Selon le régime, des dizaines de familles ont pu quitter samedi la ville syrienne d'Alep, assiégée et prise en étau entre forces rebelles et loyalistes, grâce à des corridors humanitaires. Les insurgés affirment le contraire.
"Des dizaines de familles" selon le régime, "nombre de civils" selon l'Observatoire syrien des droits de l'Homme (OSDH). L'un des corridors humanitaires mis en place à Alep, la deuxième ville de Syrie, a pu finalement être emprunté samedi 30 juillet par des habitants fuyant le siège et les raids destructeurs des forces du régime, qui tentent de reprendre aux rebelles les quartiers qu'ils tiennent.
Les familles concernées ont utilisé le couloir situé dans le quartier de Salaheddine pour se rendre dans des zones sous contrôle du régime. La veille, très peu d'Aleppois avaient pu quitter la ville assiégée.
"Des dizaines de familles sont sorties [samedi] matin des quartiers Est d'Alep à travers les couloirs [...] ouverts pour évacuer les citoyens assiégés par les groupes terroristes", a indiqué l'agence Sana, qui reprend la terminologie officielle qualifiant les rebelles de "terroristes". "Les soldats les ont accueillies et transportées dans des bus en direction d'abris temporaires", a-t-elle ajouté. Outre ces familles, un groupe "de femmes de plus de 40 ans sont également sorties des quartiers Est d'Alep à travers le passage de Salaheddine".
L'OSDH a également évoqué la sortie de civils, sans toutefois donner de chiffres.
Pas d'ouverture, selon les insurgés
Les groupes rebelles, eux, ont démenti. Iyat Abou Mohamed, un commandant du groupe rebelle Noureddine al-Zinki, évoque "des rumeurs et des mensonges". "Nous sommes au passage (du quartier) de Boustan al-Qasr. Le régime ment", a dit au correspondant de l'AFP un autre commandant rebelle, Yasser Flis. "Ils n'ont rien ouvert, (...) Au contraire, ils ont augmenté leurs bombardements et leurs raids aériens sur le point de passage."
L'agence a publié des photos de femmes habillées en noir, accompagnées d'enfants, en file près de soldats ou prenant le bus. La chaîne officielle Al-Ikhbariya a diffusé des images de quelques femmes et d'enfants traversant une rue bordée d'immeubles en ruines.
Sana a signalé également que des combattants avaient rendu leurs armes, sans préciser leur nombre.

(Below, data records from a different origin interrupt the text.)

/-- Other traffic passes now, and its answer comes back: its ASID has a token (R357), it passes only those that it may (R381), none is ahead of it, and
its path and its answer's are up. -/
def State.crossable (s : State) (x : Crossing) : Bool :=
  x.src == x.dst || s.portGone x.src x.dst ||
    ((x.asid.all fun a => s.tokens x.src a != 0) && ((s.passedBy x).all fun q => decide (s.passed q < 16) && !overlaps q.lines x.lines) &&
      !s.flitAhead x && !s.lineAhead x && s.hostUp x.lines && s.pathUp 0 x.plane x.src x.dst (s.portWay x.src x.dst) &&
      s.pathUp 1 x.answer x.dst x.src (s.portWay x.dst x.src))

/-- The token that other traffic takes, and the passes of those that it has passed. -/
def State.charged (s : State) (x : Crossing) (behind : List Request) : State :=
  match x.asid with
  | none => s
  | some a =>
    let t := s.takeToken x.src a
    { t with fab := { t.fab with passes := behind.foldl (fun m q => SMap.set m q.id (SMap.getD m q.id 0 + 1)) t.fab.passes } }

/-- After it has passed. -/
def State.crossed (s : State) (x : Crossing) (behind : List Request) : State :=
  if x.src = x.dst ∨ s.portGone x.src x.dst then s
  else ((s.charged x behind).pathUsed 0 x.plane x.src x.dst (s.portWay x.src x.dst)).pathUsed 1 x.answer x.dst x.src (s.portWay x.dst x.src)

/-- What the Armature makes of a step: a request that the step performs has come to its destination and its turn; two that it merges meet;
other traffic, and the lines and copies that the step moves, pass. The idle counts of the switches and planes on the paths start again. -/
def overFabric (s : State) (x : Choice) (o : Out) : Out :=
  match o with
  | .next t =>
    match s.mergePair x with
    | some (some r, some q) => if s.meet r q then .next t.tidy else notNow "FABRIC"
    | some _ => notNow "FABRIC"
    | none =>
      match s.requestOf x with
      | some r =>
        let l := s.carried t x
        if s.portGone r.src r.dst ∧ s.hostUp r.lines then .next (t.drawn r.id)
        else if s.mayPerform r ∧ l.all s.crossable then
          .next (l.foldl (fun u y => u.crossed y []) ((t.drawn r.id).pathUsed 1 r.answer r.dst r.src (s.portWay r.dst r.src)))
        else notNow "FABRIC"
      | none =>
        let l := s.crossings x ++ s.carried t x
        if l.all s.crossable then .next (l.foldl (fun u y => u.crossed y (s.passedBy y)) t).tidy else notNow "FABRIC"
  | .fault f => .fault f
  | .refused r => .refused r

/-- The switches on the paths of requests on their way, and of other traffic, that hold it because they have powered down. -/
def State.sleepers (s : State) (l : List Crossing) : List Nat :=
  let path := fun (net plane src dst : Nat) (way : List Nat) => (pathSwitches net plane src dst way).filter fun sw =>
    !(s.switch sw).passes switchIdle s.sched.cycle && !(s.switch sw).comes s.sched.cycle
  let both := fun (plane answer src dst : Nat) (way : List Nat) =>
    if s.portGone src dst ∨ src = dst then [] else path 0 plane src dst way ++ path 1 answer dst src (s.portWay dst src)
  ((s.requests.flatMap fun r => match s.flit r with
    | some f => both r.plane r.answer r.src r.dst f.way
    | none => []) ++ l.flatMap fun x => both x.plane x.answer x.src x.dst (s.portWay x.src x.dst)).dedup

/-- The boundaries whose bulk planes hold traffic because their lanes have powered down. -/
def State.sleepingPlanes (s : State) (l : List Crossing) : List Nat :=
  let spans := fun (plane : Nat) (way : List Nat) => if plane = narrow then [] else wayBoundaries way
  let wakes := fun (b : Nat) => s.fab.lanes.any fun x => lanePlane x.1 == 2 * b + bulk && !x.2.retired && x.2.power.comes s.sched.cycle
  (((s.requests.flatMap fun r => match s.flit r with
    | some f => spans r.plane f.way ++ spans r.answer (s.portWay r.dst r.src)
    | none => []) ++ l.flatMap fun x => spans x.plane (s.portWay x.src x.dst) ++ spans x.answer (s.portWay x.dst x.src)).dedup).filter
    fun b => !s.lanesPass b && !wakes b

end Sys2Proof.Machine
end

Deuxième ville du pays et enjeu majeur de la guerre, Alep est divisée depuis 2012. Les forces prorégime contrôlent l'ouest de la ville et tentent de reconquérir les quartiers est rebelles soumis pendant des mois à des bombardements et raids meurtriers dévastateurs du régime. Une reconquête de cette métropole du nord du pays constituerait la plus grande victoire du régime de Bachar al-Assad depuis l'éclatement du conflit en 2011 et pourrait sonner le glas de rébellion, déjà affaiblie par la montée en puissance des jihadistes dans la guerre.
"Partez ou mourez de faim"
Après avoir assiégé totalement depuis le 17 juillet les quelque 250 000 habitants des quartiers rebelles, le régime a autorisé l'ouverture jeudi de corridors pour permettre aux civils et combattants souhaitant déposer les armes de sortir. L'annonce a été faite par la Russie, alliée du régime qu'elle aide militairement face aux rebelles et jihadistes.
L'initiative a été présentée comme à but humanitaire, mais rebelles, opposants et plusieurs pays, dont les États-Unis, ont exprimé leur scepticisme. Le secrétaire d'État américain John Kerry a même évoqué une "ruse" possible de Moscou.
D'ailleurs, plusieurs habitants continuent d'avoir toujours peur d'emprunter ces passages. "Je veux sortir, mais pas vers les zones du régime. J'ai très peur qu'ils prennent mon fils de 17 ans pour l'obliger à faire son service militaire ou l'envoyer au front", dit Abou Mohammad, 50 ans et père de quatre enfants.
L'opposition au régime a également mis en doute les intentions du régime et de son allié russe. Ahmad Ramadan, membre de la Coalition de l'opposition en exil, a parlé de "couloirs de la mort", alors que sa collègue Bassma Kodmani, a dénoncé "un message brutal pour notre peuple : partez ou mourez de faim".
Le régime a eu recours à la tactique du siège pour soumettre la rébellion dans d'autres régions du pays.